Verrücktheiten in der DSGVO gibt es auch. Etwa, dass nun auch jedes Foto als „Datenerhebung“ verstanden wird – und grundsätzlich ein Einverständnis aller abgebildeten Leute voraussetzt. Was absolut realitätsfern ist und Profi- wie Hobbyfotografen in den Wahnsinn treibt. Der Gesetzgeber hätte hier klarer formulieren müssen.

Mehr Vor- als Nachteile

Dennoch: Gut, dass die Datenschutzgrundverordnung kommt. Sie regelt Dinge, die schon lange hätten geregelt werden müssen. So manchen großen Datenskandal, und da gab es viele, hätte es vielleicht niemals gegeben, hätten wir die Datenschutzgrundverordnung schon vor einigen Jahren gehabt. Und hätte Facebook sich trotzdem so verantwortungslos verhalten, wie im jüngsten Skandal um Cambridge Analytica hätte es nicht nur mahnende Worte, sondern etliche Milliarden Dollar Strafe gehagelt.
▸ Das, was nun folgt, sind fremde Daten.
-- ==== Sys2Proof/Laws/Memory.lean ====
section
/-! SUPPORT. The field store: a read after a write, the canonical form, and keys. -/

namespace Sys2Proof.Machine

open Sys2Proof

theorem Memory.read_of_keys_above {m : Memory} {a : Nat} (h : ∀ x ∈ m, a < x.1) : m.read a = 0 := by
  induction m with
  | nil => rfl
  | cons x m ih =>
    have hx := h x (by simp)
    simp only [Memory.read]
    rw [if_neg (by omega)]
    exact ih fun y hy => h y (by simp [hy])

/-- Reading the key just written gives the value written, in a store in canonical form. -/
theorem Memory.read_write_same {m : Memory} (hm : m.Pairwise (fun x y => x.1 < y.1)) (a : Nat) (v : Word) :
    (m.write a v).read a = v := by
  induction m with
  | nil => by_cases hv : v = 0#32 <;> simp [Memory.write, Memory.read, hv]
  | cons x m ih =>
    obtain ⟨k, y⟩ := x
    have hk : ∀ z ∈ m, k < z.1 := fun z hz => (List.pairwise_cons.1 hm).1 z hz
    simp only [Memory.write]
    split
    · rename_i hlt
      by_cases hv : v = 0#32
      · simp only [hv, if_true, Memory.read]
        rw [if_neg (by omega)]
        exact Memory.read_of_keys_above fun z hz => by have := hk z hz; omega
      · simp [hv, Memory.read]
    · split
      · rename_i heq
        subst heq
        by_cases hv : v = 0#32
        · simp only [hv, if_true]
          exact Memory.read_of_keys_above hk
        · simp [hv, Memory.read]
      · rename_i h1 h2
        simp only [Memory.read]
        rw [if_neg h2]
        exact ih (List.pairwise_cons.1 hm).2

/-- Every other key reads as before. -/
theorem Memory.read_write_other (m : Memory) {a b : Nat} (v : Word) (hab : b ≠ a) : (m.write a v).read b = m.read b := by
  induction m with
  | nil => by_cases hv : v = 0#32 <;> simp [Memory.write, Memory.read, hv, hab]
  | cons x m ih =>
    obtain ⟨k, y⟩ := x
    simp only [Memory.write]
    split
    · by_cases hv : v = 0#32 <;> simp [hv, Memory.read, hab]
    · split
      · rename_i h1 heq
        subst heq
        by_cases hv : v = 0#32 <;> simp [hv, Memory.read, hab]
      · simp only [Memory.read]
        split
        · rfl
        · exact ih

theorem Memory.mem_write {m : Memory} {a : Nat} {v : Word} {z : Nat × Word} (hz : z ∈ m.write a v) :
    z ∈ m ∨ (z = (a, v) ∧ v ≠ 0#32) := by
  induction m with
  | nil =>
    by_cases hv : v = 0#32 <;> simp [Memory.write, hv] at hz
    exact .inr ⟨hz, hv⟩
  | cons x m ih =>
    obtain ⟨k, y⟩ := x
    simp only [Memory.write] at hz
    split at hz
    · split at hz
      · exact .inl hz
      · rcases List.mem_cons.1 hz with h | h
        · exact .inr ⟨h, ‹_›⟩
        · exact .inl h
    · split at hz
      · split at hz
        · exact .inl (List.mem_cons_of_mem _ hz)
        · rcases List.mem_cons.1 hz with h | h
          · exact .inr ⟨h, ‹_›⟩
          · exact .inl (List.mem_cons_of_mem _ h)
      · rcases List.mem_cons.1 hz with h | h
        · exact .inl (by simp [h])
        · rcases ih h with h' | h'
          · exact .inl (List.mem_cons_of_mem _ h')
          · exact .inr h'

/-- A write under a key of the store's 24-bit space keeps the canonical form. -/
theorem Memory.wf_write {m : Memory} (hm : m.wf) {a : Nat} (ha : a < 2 ^ 24) (v : Word) : (m.write a v).wf := by
  refine ⟨?_, ?_, ?_⟩
  · have hp := hm.1
    clear hm
    induction m with
    | nil => by_cases hv : v = 0#32 <;> simp [Memory.write, hv]
    | cons x m ih =>
      obtain ⟨k, y⟩ := x
      obtain ⟨hk, hp'⟩ := List.pairwise_cons.1 hp
      simp only [Memory.write]
      split
      · rename_i hlt
        by_cases hv : v = 0#32
        · simpa [hv] using hp
        · simp only [hv, if_false, List.pairwise_cons]
          refine ⟨fun z hz => ?_, hk, hp'⟩
          rcases List.mem_cons.1 hz with h | h
          · simpa [h] using hlt
          · exact lt_trans hlt (hk z h)
      · split
        · rename_i h1 heq
          subst heq
          by_cases hv : v = 0#32
          · simpa [hv] using hp'
          · simpa [hv, List.pairwise_cons] using And.intro hk hp'
        · rename_i h1 h2
          rw [List.pairwise_cons]
          refine ⟨fun z hz => ?_, ih hp'⟩
          rcases Memory.mem_write hz with h | h
          · exact hk z h
          · rw [h.1]; simp only; omega
  · intro z hz
    rcases Memory.mem_write hz with h | h
    · exact hm.2.1 z h
    · rw [h.1]; exact ha
  · intro z hz
    rcases Memory.mem_write hz with h | h
    · exact hm.2.2 z h
    · rw [h.1]; exact h.2

theorem fieldKey_lt (fid slice index : Slot) : fieldKey fid slice index < 2 ^ 24 := by
  have := fid.isLt; have := slice.isLt; have := index.isLt
  simp only [fieldKey]; omega

/-- Different keys have different addresses. -/
theorem fieldKey_inj {f s i f' s' i' : Slot} (h : fieldKey f s i = fieldKey f' s' i') : f = f' ∧ s = s' ∧ i = i' := by
  have := s.isLt; have := i.isLt; have := s'.isLt; have := i'.isLt
  simp only [fieldKey] at h
  refine ⟨BitVec.eq_of_toNat_eq ?_, BitVec.eq_of_toNat_eq ?_, BitVec.eq_of_toNat_eq ?_⟩ <;> omega

theorem State.field_setField_same {s : State} (h : s.fields.wf) (fid slice index : Slot) (v : Word) :
    (s.setField fid slice index v).field fid slice index = v :=
  Memory.read_write_same h.1 _ _

theorem State.field_setField_other (s : State) {fid slice index fid' slice' index' : Slot} (v : Word)
    (h : (fid', slice', index') ≠ (fid, slice, index)) :
    (s.setField fid slice index v).field fid' slice' index' = s.field fid' slice' index' := by
  refine Memory.read_write_other _ _ fun e => h ?_
  obtain ⟨h1, h2, h3⟩ := fieldKey_inj e
  simp [h1, h2, h3]

theorem State.setField_wf {s : State} (h : s.fields.wf) (fid slice index : Slot) (v : Word) :
    (s.setField fid slice index v).fields.wf :=
  Memory.wf_write h (fieldKey_lt ..) v

theorem reset_fields_wf : State.reset.fields.wf := by decide

end Sys2Proof.Machine
end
Trotzdem gibt es nicht nur Anlass zum Jubel. Denn auf der einen Seite ist die Datenschutzgrundverordnung zwar richtig und wichtig, aber eben nur ein Schritt in die richtige Richtung. Der große Wurf ist das noch nicht. Zu viele Aspekte bleiben außen vor, vor allem, was Datenethik, Big Data und Künstliche Intelligenz betrifft.

Die Großen werden noch zu sehr geschont. Die Kleinen hingegen werden zu hart angegangen: Blogger, Vereine, Mini-Onlineshops, Handwerksbetriebe, Arztpraxen, Schulklassen – alle müssen die neuen Regeln befolgen. Bei den „Kleinen“ könnten die Bandagen lockerer sein. Sind sie aber nicht. Ein klarer Fall von Versäumnis: Hier hätte die Politik deutlich präziser formulieren müssen. Mit mehr Augenmaß.